====== MATERIAL FOR THE TASK

/-- A flag writer's effect ends in the flag, so it leaves 0 or 1 in `VF` (R11, R100). -/
theorem effect_flag {i : Instr} (h : writesFlag i = true) (s : State) :
    (effect i s).getV 0xF = 0 ∨ (effect i s).getV 0xF = 1 := by
  have hflag : ∃ u c, effect i s = State.setFlag u c := by
    cases i with
    | addReg | sub | shr | subn | shl | addI | drw => exact ⟨_, _, rfl⟩
    | _ => cases h
  obtain ⟨u, c, hu⟩ := hflag
  rw [hu, getV_setFlag_F]
  exact flagByte_cases c

/-! ### Which instructions write a piece -/

theorem mode_mem_writableParts {i : Instr} : .mode ∈ writableParts i ↔ ∃ x, i = .waitKey x := by
  cases i <;> simp [writableParts]

theorem memory_mem_writableParts {i : Instr} : .memory ∈ writableParts i ↔ ∃ x, i = .ldB x ∨ i = .storeRegs x := by
  cases i <;> simp [writableParts]

theorem keys_notMem_writableParts (i : Instr) : .keys ∉ writableParts i := by
  cases i <;> simp [writableParts]

end Sys2Proof.Machine
end

section
/-! PROOFS. Everything an engine cycle and a step can lead to, one named case each, with the state each case leads to
written as named updates of the state before it. -/

namespace Sys2Proof.Machine

/-- The states an engine cycle of `u` leads to. -/
inductive CycleTo (u : State) : State → Prop
  /-- The fetch is out of bounds (R64). -/
  | fetchFails (hpc : 4094 < u.pc.toNat) :
      CycleTo u (u.setMode (.halted ⟨.fetchOutOfBounds, none, some u.pc, some u.pc.toNat⟩))
  /-- The instruction is fatal; the record names the word fetched and its address (R171). -/
  | raises (i : Instr) (kind : FatalKind) (d : Option Nat) (hpc : u.pc.toNat ≤ 4094)
      (hi : decodeWord (fetchWord u) = some i) (hkind : kind.ofInstr) :
      CycleTo u ((afterFetch u).setMode (.halted ⟨kind, some (fetchWord u), some u.pc, d⟩))
  /-- The instruction has its effect. -/
  | executes (i : Instr) (hpc : u.pc.toNat ≤ 4094) (hi : decodeWord (fetchWord u) = some i)
      (hp : Permitted i (afterFetch u)) : CycleTo u (effect i (afterFetch u))
  /-- The word is unrecognized (R175). -/
  | reports (hpc : u.pc.toNat ≤ 4094) (hi : decodeWord (fetchWord u) = none) :
      CycleTo u ((afterFetch u).emit (.unrecognized (fetchWord u) u.pc))

theorem cycleTo_of_engineCycle {u t : State} (h : engineCycle u = .next t) : CycleTo u t := by
  obtain ⟨hpc, rfl⟩ | ⟨hpc, i, hi, he⟩ | ⟨hpc, hi, rfl⟩ := engineCycle_cases h
  · exact .fetchFails hpc
  · obtain ⟨rfl, hp⟩ | ⟨kind, d, hkind, rfl⟩ := exec_next_cases he
    · exact .executes i hpc hi hp
    · rw [encode_of_decodeWord hi, afterFetch_pc, BitVec.add_sub_cancel]
      exact .raises i kind d hpc hi hkind
  · exact .reports hpc hi

/-- The states a step of `s` leads to. -/
inductive StepTo (s : State) : State → Prop
  | cycle {u t : State} (hu : CycleNext s u) (ht : CycleTo u t) : StepTo s t
  /-- A wait with nothing scheduled (R187). -/
  | waits (hs : s.env.schedule = []) (hm : s.mode ≠ .running) : StepTo s s
  /-- An input that is not enabled (log entry 5). -/
  | ignores {e : Input} {rest : List Input} (hs : s.env.schedule = e :: rest) (hm : s.mode ≠ .running) :
      StepTo s (s.setSchedule rest)
  | resets {rest : List Input} (hs : s.env.schedule = .reset :: rest) : StepTo s (resetEvent (s.setSchedule rest))
  | snapshots {rest : List Input} (hs : s.env.schedule = .snapshot :: rest) :
      StepTo s ((s.setSchedule rest).emit (.snapshot s.display))
  | ticks {rest : List Input} (hs : s.env.schedule = .tick :: rest) :
      StepTo s (((s.setSchedule rest).setDt (countdown s.dt)).setSt (countdown s.st))
  /-- A press while the engine runs (R185). -/
  | presses {k : Nibble} {rest : List Input} (hs : s.env.schedule = .keyDown k :: rest) (hm : s.mode = .running) :
      StepTo s (((s.setSchedule rest).setPressedCount (s.pressedCount + 1)).setKey k true)
  /-- A press that ends a wait (R155). -/
  | pressEndsWait {k x : Nibble} {rest : List Input} (hs : s.env.schedule = .keyDown k :: rest)
      (hm : s.mode = .awaitingKey x) :
      StepTo s (((((s.setSchedule rest).setPressedCount (s.pressedCount + 1)).setKey k true).setV x
        (zextNibble k)).setMode .running)
  | releases {k : Nibble} {rest : List Input} (hs : s.env.schedule = .keyUp k :: rest) :
      StepTo s (((s.setSchedule rest).setPressedCount (s.pressedCount - 1)).setKey k false)
  /-- A release at count 0 (R186). -/
  | releaseHalts {k : Nibble} {rest : List Input} (hs : s.env.schedule = .keyUp k :: rest) (hm : ¬ Halted s) :
      StepTo s ((s.setSchedule rest).setMode (.halted ⟨.keyCountNegative, none, none, some k.toNat⟩))
  | loads {image : List Byte} {rest : List Input} (hs : s.env.schedule = .load image :: rest)
      (hopen : s.loaderOpen = true) (hlen : image.length ≤ 3584) :
      StepTo s (((s.setSchedule rest).setMem (writeBytes s.mem 0x200 image)).closeLoader)

/-- A machine that is not halted runs or waits. -/
theorem running_or_awaiting {s : State} (h : ¬ Halted s) : s.mode = .running ∨ ∃ x, s.mode = .awaitingKey x := by
  cases hm : s.mode with
  | running => exact .inl rfl
  | awaitingKey x => exact .inr ⟨x, rfl⟩
  | halted r => exact absurd ⟨r, hm⟩ h

theorem Halted.not_running {s : State} (h : Halted s) : s.mode ≠ .running := by
  obtain ⟨r, hr⟩ := h
  simp [hr]

/-- A halted machine takes every input but a snapshot and a reset without effect (R171, log entry 5). -/
theorem takeInput_halted {s : State} {e : Input} (hm : Halted s) (hr : e ≠ .reset) (hs : e ≠ .snapshot) :
    takeInput e s = .next s := by
  obtain ⟨r, hm⟩ := hm
  cases e <;> simp_all [takeInput]

/-- A scheduled `Step` of a machine that is not halted is the engine's turn (R195). -/
theorem takeInput_cycle {s : State} (hm : ¬ Halted s) : takeInput .cycle s = engineTurn s := by
  obtain hm | ⟨x, hm⟩ := running_or_awaiting hm <;> simp [takeInput, engineTurn, hm]

theorem stepTo_of_step {s t : State} (h : step s = .next t) : StepTo s t := by
  obtain ⟨hs, hm, hc⟩ | ⟨hs, ⟨x, hm⟩, rfl⟩ | ⟨e, rest, hs, ht⟩ := step_cases h
  · exact .cycle ⟨hm, .inl ⟨hs, rfl⟩⟩ (cycleTo_of_engineCycle hc)
  · exact .waits hs (by simp [hm])
  obtain ⟨rfl, rfl⟩ | ⟨rfl, rfl⟩ | ⟨hm, -, -, rfl⟩ | ⟨rfl, hm, hc⟩ | ⟨rfl, ⟨x, hm⟩, rfl⟩ | ⟨rfl, -, rfl⟩ |
    ⟨k, rfl, hm, rfl⟩ | ⟨k, rfl, hm, hk⟩ | ⟨image, rfl, -, hl⟩ := takeInput_cases ht
  · exact .resets hs
  · exact .snapshots hs
  · exact .ignores hs hm.not_running
  · exact .cycle ⟨hm, .inr ⟨rest, hs, rfl⟩⟩ (cycleTo_of_engineCycle hc)
  · exact .ignores hs fun hr => Mode.noConfusion (hm.symm.trans hr)
  · exact .ticks hs
  · obtain hm | ⟨x, hm⟩ := running_or_awaiting hm
    · rw [keyDown_running k hm]
      exact .presses hs hm
    · rw [keyDown_awaiting k hm]
      exact .pressEndsWait hs hm
  · obtain ⟨-, hu⟩ | ⟨-, hu⟩ := keyUp_cases k (s.setSchedule rest) <;> cases hu.symm.trans hk
    · exact .releases hs
    · exact .releaseHalts hs hm
  · obtain ⟨hopen, hlen, rfl⟩ := loadImage_next hl
    exact .loads hs hopen hlen

/-- The states an engine cycle leads to, from the state the step began in. -/
theorem cycleTo_of_step {s u t : State} (hu : CycleNext s u) (h : step s = .next t) : CycleTo u t :=
  cycleTo_of_engineCycle ((step_cycle hu).symm.trans h)

/-! ### Pieces an engine cycle leaves unchanged -/

theorem CycleTo.keys {u t : State} (h : CycleTo u t) : t.key = u.key ∧ t.pressedCount = u.pressedCount := by
  cases h with
  | executes i => exact effect_keepsAllBut i (afterFetch u) .keys (keys_notMem_writableParts i)
  | _ => exact ⟨rfl, rfl⟩

/-- A cycle changes memory only by an instruction that stores. -/
theorem CycleTo.memory {u t : State} (h : CycleTo u t) :
    (∀ a, t.readByte a = u.readByte a) ∨
      ∃ x, decodeWord (fetchWord u) = some (.ldB x) ∨ decodeWord (fetchWord u) = some (.storeRegs x) := by
  cases h with
  | executes i hpc hi =>
    by_cases hw : .memory ∈ writableParts i
    · obtain ⟨x, rfl | rfl⟩ := memory_mem_writableParts.1 hw
      · exact .inr ⟨x, .inl hi⟩
      · exact .inr ⟨x, .inr hi⟩
    · exact .inl (effect_keepsAllBut i (afterFetch u) .memory hw)
  | _ => exact .inl fun _ => rfl

/-- A cycle changes the mode only by halting or by `LD Vx, K`. -/
theorem CycleTo.mode {u t : State} (h : CycleTo u t) :
    t.mode = u.mode ∨ Halted t ∨ ∃ x, decodeWord (fetchWord u) = some (.waitKey x) ∧ t.mode = .awaitingKey x := by
  cases h with
  | fetchFails | raises => exact .inr (.inl ⟨_, rfl⟩)
  | reports => exact .inl rfl
  | executes i hpc hi =>
    by_cases hw : .mode ∈ writableParts i
    · obtain ⟨x, rfl⟩ := mode_mem_writableParts.1 hw
      exact .inr (.inr ⟨x, hi, rfl⟩)
    · exact .inl (effect_keepsAllBut i (afterFetch u) .mode hw)

/-- A mode that an instruction's effect leaves is not halted, unless it was before. -/
theorem effect_not_halted {i : Instr} {s : State} (h : ¬ Halted s) : ¬ Halted (effect i s) := by
  rintro ⟨r, hr⟩
  by_cases hw : .mode ∈ writableParts i
  · obtain ⟨x, rfl⟩ := mode_mem_writableParts.1 hw
    cases hr
  · exact h ⟨r, (effect_keepsAllBut i s .mode hw).symm.trans hr⟩

/-! ### How a step changes the mode -/

theorem StepTo.mode {s t : State} (h : StepTo s t) :
    t.mode = s.mode ∨ (∃ rest, s.env.schedule = .reset :: rest ∧ t.mode = .running) ∨ (¬ Halted s ∧ Halted t) ∨
      (∃ k x rest, s.env.schedule = .keyDown k :: rest ∧ s.mode = .awaitingKey x ∧ t.mode = .running) ∨
      s.mode = .running ∧ ∃ x, decodeWord (fetchWord s) = some (.waitKey x) ∧ t.mode = .awaitingKey x := by
  cases h with
  | cycle hu ht =>
    have hm := hu.1
    have hum := (cycleNext_keeps hu .mode (by simp)).trans hm
    obtain h | h | ⟨x, hi, h⟩ := ht.mode
    · exact .inl (h.trans (hum.trans hm.symm))
    · exact .inr (.inr (.inl ⟨fun hh => hh.not_running hm, h⟩))
    · exact .inr (.inr (.inr (.inr ⟨hm, x, cycleNext_fetchWord hu ▸ hi, h⟩)))
  | resets hs => exact .inr (.inl ⟨_, hs, rfl⟩)
  | pressEndsWait hs hm => exact .inr (.inr (.inr (.inl ⟨_, _, _, hs, hm, rfl⟩)))
  | releaseHalts hs hm => exact .inr (.inr (.inl ⟨hm, _, rfl⟩))
  | _ => exact .inl rfl

end Sys2Proof.Machine
end

section
/-! PROOFS. The two step lemmas of tier 3: every step keeps the invariant, and no step depends on the sound timer. -/

namespace Sys2Proof.Machine

/-! ### The invariant -/

/-- The invariant reads memory, the stack and `pc` only. -/
theorem State.Inv.congr {s t : State} (h : s.Inv) (hmem : t.mem = s.mem) (hstack : t.stack = s.stack)
    (hpc : t.pc = s.pc) : t.Inv := by
  unfold State.Inv State.sp
  rw [hmem, hstack, hpc]
  exact h

theorem reset_inv : State.reset.Inv :=
  ⟨reset_mem_wf, Nat.zero_le _, by simp [State.reset], by decide⟩

theorem toNat_zextAddr (nnn : Addr12) : (zextAddr nnn).toNat = nnn.toNat := by
  simp [zextAddr]; omega

theorem toNat_zextByte (b : Byte) : (zextByte b).toNat = b.toNat := by
  simp [zextByte]; omega

theorem toNat_add_two_le (a : Word) : (a + 2).toNat ≤ a.toNat + 2 := by
  rw [BitVec.toNat_add]
  exact Nat.mod_le _ _

/-- A skip moves `pc` up by at most 2 (R88). -/
theorem toNat_skipIf_pc_le (c : Bool) {s : State} (h : s.pc.toNat ≤ 4096) : (skipIf c s).pc.toNat ≤ 4098 := by
  have := toNat_add_two_le s.pc
  rw [skipIf_pc]
  split <;> omega

/-- The largest `pc` an instruction at an address up to 4094 leaves is that of `JP V0` (R12, R87). -/
theorem toNat_effect_pc_le (i : Instr) {s : State} (hpc : s.pc.toNat ≤ 4096)
    (hstack : ∀ a ∈ s.stack, a.toNat ≤ 0x1000) : (effect i s).pc.toNat ≤ 0x10FE := by
  cases i with
  | ret =>
    cases hs : s.stack with
    | nil => simp [effect, hs]; omega
    | cons a rest =>
      have := hstack a (by simp [hs])
      simp [effect, hs]; omega
  | jp nnn | call nnn =>
    have := nnn.isLt
    simp only [effect, State.setPc_pc, toNat_zextAddr]; omega
  | jpV0 nnn =>
    have := nnn.isLt
    have := (s.getV 0).isLt
    simp only [effect, State.setPc_pc, BitVec.toNat_add, toNat_zextAddr, toNat_zextByte]; omega
  | seImm | sneImm | seReg | sneReg | skp | sknp => exact (toNat_skipIf_pc_le _ hpc).trans (by decide)
  | _ =>
    rw [(effect_keepsAllBut _ s) .pc (by simp [writableParts])]
    omega

/-- A call pushes a `pc` that is at most 0x1000, a return drops an entry, no other instruction writes the stack (R16). -/
theorem effect_stack (i : Instr) {s : State} (hp : Permitted i s) (hsp : s.sp ≤ stackCapacity)
    (hpc : s.pc.toNat ≤ 4096) (hstack : ∀ a ∈ s.stack, a.toNat ≤ 0x1000) :
    (effect i s).sp ≤ stackCapacity ∧ ∀ a ∈ (effect i s).stack, a.toNat ≤ 0x1000 := by
  cases i with
  | ret =>
    refine ⟨?_, fun a ha => hstack a (List.mem_of_mem_tail ha)⟩
    simp only [effect, State.sp_setPc, State.sp_setStack, List.length_tail]
    exact (Nat.sub_le _ _).trans hsp
  | call nnn => exact ⟨hp, List.forall_mem_cons.2 ⟨hpc, hstack⟩⟩
  | _ =>
    rw [State.sp, (effect_keepsAllBut _ s) .stack (by simp [writableParts])]
    exact ⟨hsp, hstack⟩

============

» **WORK REQUIRED**:
Search the entries for the word "only", then list each line that holds it.

» **ANSWER BOX**:
/-- A cycle changes memory only by an instruction that stores. -/
/-- A cycle changes the mode only by halting or by `LD Vx, K`. -/
/-- The invariant reads memory, the stack and `pc` only. -/
    simp only [effect, State.setPc_pc, toNat_zextAddr]; omega
    simp only [effect, State.setPc_pc, BitVec.toNat_add, toNat_zextAddr, toNat_zextByte]; omega
    simp only [effect, State.sp_setPc, State.sp_setStack, List.length_tail]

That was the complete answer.